Senate debates

Wednesday, 24 February 2016

Bills

Offshore Petroleum and Greenhouse Gas Storage Amendment Bill 2016; Second Reading

9:31 am

Photo of Kim CarrKim Carr (Victoria, Australian Labor Party, Shadow Minister Assisting the Leader for Science) Share this | | Hansard source

I rise to speak in support of this bill. The opposition are supporting this legislation so that the petroleum exploration industry does not suffer from uncertainty brought about by an oversight in failing to require appropriate sign-offs under the Environment Protection and Biodiversity Conservation Act 1999. We have acted quickly to respond to the government's need to ensure completeness in the approvals. The Offshore Petroleum and Greenhouse Gas Storage Amendment Bill 2016 will amend the Offshore Petroleum and Greenhouse Gas Storage Act 2006 to validate past joint authority decisions to grant renewals or extensions to petroleum titles which have prior usage rights.

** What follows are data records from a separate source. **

/-- R150, R81: feeding a byte runs the row the byte is decoded as. -/
theorem exec_pFeed_of_decodeByte {s : State} {c : Context} {b : Byte} {i : Instr} (hc : s.curParser.context = some c)
    (hi : decodeByte c b = some i) : exec (.pFeed b) s = exec i s := by
  show execPFeed b s = exec i s
  cases hs : s.curParser.stateId with
  | none => simp [ParserState.context, hs] at hc
  | some st =>
    rw [context_of_stateId hs] at hc
    cases hc
    rw [decodeByte_eq, Option.some.injEq] at hi
    subst hi
    cases st <;> simp only [execPFeed, hs]
    case s0 | s1 | s7 | s14 => split_ifs <;> rfl
    case s2 | s3 => exact exec_feedDirection b s
    all_goals rfl

/-- R81, R150: what `feedPure` says of a byte, both the row of that byte and `P.FEED` do. -/
theorem row_and_pFeed {s : State} {st : StateId} {b : Byte} {i : Instr} {p : ParserState} {r : FeedResult}
    (hs : s.curParser.stateId = some st)
    (hi : decodeByte ⟨st, s.curParser.xorAcc, crcFinal s.curParser.crcAcc⟩ b = some i)
    (hf : feedPure s.curParser b = .ok (p, r)) : FeedsTo i s p r ∧ FeedsTo (.pFeed b) s p r := by
  have hrow : exec (.pFeed b) s = exec i s := exec_pFeed_of_decodeByte (context_of_stateId hs) hi
  obtain ⟨t, ht, hrest⟩ := feedsTo_of_feedPure hf
  exact ⟨⟨t, hrow ▸ ht, hrest⟩, ⟨t, ht, hrest⟩⟩

/-! ### The header (R152 to R159) -/

/-- Settles O18: S0 has two rows, told apart by the sync byte. -/
theorem awaitSyncSkipsNoiseAndTakesSync : Obligations.AwaitSyncSkipsNoiseAndTakesSync := by
  intro s hs
  refine ⟨fun b hb => ?noise, ?sync⟩
  case noise =>
    have hb : b ≠ syncByte := hb
    exact row_and_pFeed hs (by simp [decodeByte_eq, hb]) (by simp [feedPure, hs, hb])
  case sync => exact row_and_pFeed (b := syncByte) hs (by simp [decodeByte_eq]) (by simp [feedPure, hs])

theorem tagV2_ne_tagV1 : tagV2 ≠ tagV1 := by decide

/-- Settles O19: S1 has one row for each version tag. -/
theorem versionTagSelectsTheRevision : Obligations.VersionTagSelectsTheRevision := by
  intro s hs
  refine and_assoc.1 ⟨?v1, ?v2⟩
  case v1 => exact row_and_pFeed (b := tagV1) hs (by simp [decodeByte_eq]) (by simp [feedPure, hs])
  case v2 =>
    exact row_and_pFeed (b := tagV2) hs (by simp [decodeByte_eq, tagV2_ne_tagV1]) (by simp [feedPure, hs, tagV2_ne_tagV1])

/-- Settles O20: a byte that is no version tag is left to the default row of S1. -/
theorem unknownVersionTagIsInvalidHeader : Obligations.UnknownVersionTagIsInvalidHeader := by
  intro b s hs hb1 hb2
  have hb1 : b ≠ tagV1 := hb1
  have hb2 : b ≠ tagV2 := hb2
  exact row_and_pFeed hs (by simp [decodeByte_eq, hb1, hb2]) (by simp [feedPure, hs, hb1, hb2])

/-- The row of each direction byte (R157 to R159). -/
def directionRow : Direction → Instr
  | .toController => .dirTo
  | .fromController => .dirFrom
  | .unsupported => .dirUns

theorem decodeByte_dirByte {c : Context} (hc : c.state = .s2 ∨ c.state = .s3) (d : Direction) :
    decodeByte c (dirByte d) = some (directionRow d) := by
  rw [decodeByte_eq]
  rcases hc with hc | hc <;> rw [hc] <;> cases d <;> rfl

/-- R157 to R159 at once: the three rules differ in the direction alone. -/
theorem directionRow_and_pFeed {s : State} {next : Phase}
    (h : s.curParser.stateId = some .s2 ∧ next = .length ∨ s.curParser.stateId = some .s3 ∧ next = .flag)
    (d : Direction) :
    FeedsTo (directionRow d) s { s.curParser with dir := d, phase := next } .noFrame ∧
    FeedsTo (.pFeed (dirByte d)) s { s.curParser with dir := d, phase := next } .noFrame := by
  obtain ⟨hs, rfl⟩ | ⟨hs, rfl⟩ := h
  · exact row_and_pFeed hs (decodeByte_dirByte (.inl rfl) d) (by simp [feedPure, hs, dirOf_dirByte])
  · exact row_and_pFeed hs (decodeByte_dirByte (.inr rfl) d) (by simp [feedPure, hs, dirOf_dirByte])

/-- Settles O21: the rule of the three directions, once for each. -/
theorem directionByteSetsTheDirection : Obligations.DirectionByteSetsTheDirection := by
  intro s next h
  obtain ⟨rowTo, feedTo⟩ := directionRow_and_pFeed h .toController
  obtain ⟨rowFrom, feedFrom⟩ := directionRow_and_pFeed h .fromController
  obtain ⟨rowUns, feedUns⟩ := directionRow_and_pFeed h .unsupported
  exact ⟨rowTo, feedTo, rowFrom, feedFrom, rowUns, feedUns⟩

/-! ### What R32's invariant says of the V1 body -/

theorem ParserInv.xorAcc_of_s4 {p : ParserState} (hi : ParserInv p) (hs : p.stateId = some .s4) : p.xorAcc = 0x00 := by
  simp only [ParserInv, hs] at hi
  rw [hi]; rfl

/-- After the length byte the accumulator is that byte, which is also what remains. -/
theorem ParserInv.xorAcc_of_s5 {p : ParserState} (hi : ParserInv p) (hs : p.stateId = some .s5) :
    p.xorAcc = lowByte p.remaining := by
  simp only [ParserInv, hs] at hi
  obtain ⟨L, hp⟩ := hi
  rw [hp, lowByte_zext16]
  simp [xorSum, xorFold, xorInit]

theorem ParserInv.payload_of_s6 {p : ParserState} (hi : ParserInv p) (hs : p.stateId = some .s6) :
    p.payload.length + p.remaining.toNat ≤ 255 := by
  simp only [ParserInv, hs] at hi
  obtain ⟨L, C, -, hlen, -⟩ := hi
  have := L.isLt
  omega

/-! ### The V1 body (R161, R162, R168, R170, R171) -/

/-- Settles O23: the one row of S4; under the invariant the accumulator it folds into is 0. -/
theorem v1LengthByteLoadsTheCounter : Obligations.V1LengthByteLoadsTheCounter := by
  intro n s hs p
  refine and_assoc.1 ⟨?run, fun hinv => ?acc⟩
  case run => exact row_and_pFeed hs (by simp [decodeByte_eq]) (by simp only [feedPure, hs]; rfl)
  case acc =>
    show s.curParser.xorAcc ^^^ n = n
    simp [hinv.xorAcc_of_s4 hs]

/-- Settles O24: the one row of S5; with nothing remaining the length byte was 0, and so was the accumulator. -/
theorem v1CommandByteIsTheCommand : Obligations.V1CommandByteIsTheCommand := by
  intro c s hs p
  refine and_assoc.1 ⟨?run, ?range, fun hinv hr => ?acc⟩
  case run => exact row_and_pFeed hs (by simp [decodeByte_eq]) (by simp only [feedPure, hs]; rfl)
  case range =>
    have hcmd : p.cmd.toNat = c.toNat := zext16_toNat c
    have := c.isLt
    omega
  case acc =>
    have hacc : s.curParser.xorAcc = 0x00 := by rw [hinv.xorAcc_of_s5 hs, hr]; rfl
    show s.curParser.xorAcc ^^^ c = c
    simp [hacc]

/-- Settles O25: the payload rule on a ParserState, and the invariant's bound on what is held and what remains. -/
theorem v1PayloadByteIsAppended : Obligations.V1PayloadByteIsAppended := by
  intro d s hs hr hfree p
  refine and_assoc.1 ⟨?run, fun hinv => ?held⟩
  case run => exact row_and_pFeed hs (by simp [decodeByte_eq]) (feedPure_payloadV1 hs hr hfree d)
  case held =>
    have hbound := hinv.payload_of_s6 hs
    show (s.curParser.payload ++ [d]).length ≤ 255
    simp only [List.length_append, List.length_singleton]
    omega

/-- Settles O26: of the two rows of S7, the one for the accumulator's value. -/
theorem v1MatchingChecksumDeliversTheFrame : Obligations.V1MatchingChecksumDeliversTheFrame := by
  intro s hs
  exact row_and_pFeed hs (by simp [decodeByte_eq]) (by simp [feedPure, hs, ParserState.assembled])

/-- Settles O27: of the two rows of S7, the default one. -/
theorem v1WrongChecksumIsMismatch : Obligations.V1WrongChecksumIsMismatch := by
  intro k s hs hk
  exact row_and_pFeed hs (by simp [decodeByte_eq, hk]) (by simp [feedPure, hs, hk])

/-! ### The V2 body (R163 to R167, R172, R173) -/

/-- Settles O28: the one row of S8; an update of 0 with 0 is 0. -/
theorem v2FlagIsAcceptedAndFolded : Obligations.V2FlagIsAcceptedAndFolded := by
  intro f s hs p
  refine and_assoc.1 ⟨?run, fun hacc hf => ?acc⟩
  case run => exact row_and_pFeed hs (by simp [decodeByte_eq]) (by simp only [feedPure, hs]; rfl)
  case acc =>
    show crcFold s.curParser.crcAcc f = 0x00
    rw [hacc, hf, crcFold_self]

/-- The number a high byte makes with the low byte already received (R165, R167). -/
theorem joinBytes_lowByte_toNat (hi : Byte) (h : Half) :
    (joinBytes hi (lowByte h)).toNat = hi.toNat * 256 + h.toNat % 256 := by
  rw [joinBytes_toNat, lowByte_toNat]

Urgent action is now required to avoid exploration title uncertainty. Legal advice from the Australian Government Solicitor indicates there is a high risk that petroleum title renewal and extension decisions made without the environment minister's consent are at risk. Importantly, this is a technical issue that has not had an impact on the environmental requirements associated with the titles or work programs consistent with the terms of the titles. Joint authorities generally comprise state, territory and Commonwealth ministers responsible for energy and resources with many decisions made by departmental officials under formal delegation arrangements.

Subsection 359(3) of the Environment Protection and Biodiversity Conservation Act 1999, known as the EPBC Act, requires that a title—that is, a permit, lease or licence—that is a 'prior usage right' must have the written consent of the Commonwealth environment minister or the appropriate delegate before the right can be renewed or extended. A petroleum title is a 'prior usage right' under the EPBC Act if the title was in force on the date of the proclamation of a Commonwealth marine reserve that overlaps the title area. Titles that are a 'prior usage right' are exempt from having to comply with the provisions of the EPBC Act and regulations that relate to a Commonwealth reserve. They are also exempt from having to comply with any management plan for the reserve.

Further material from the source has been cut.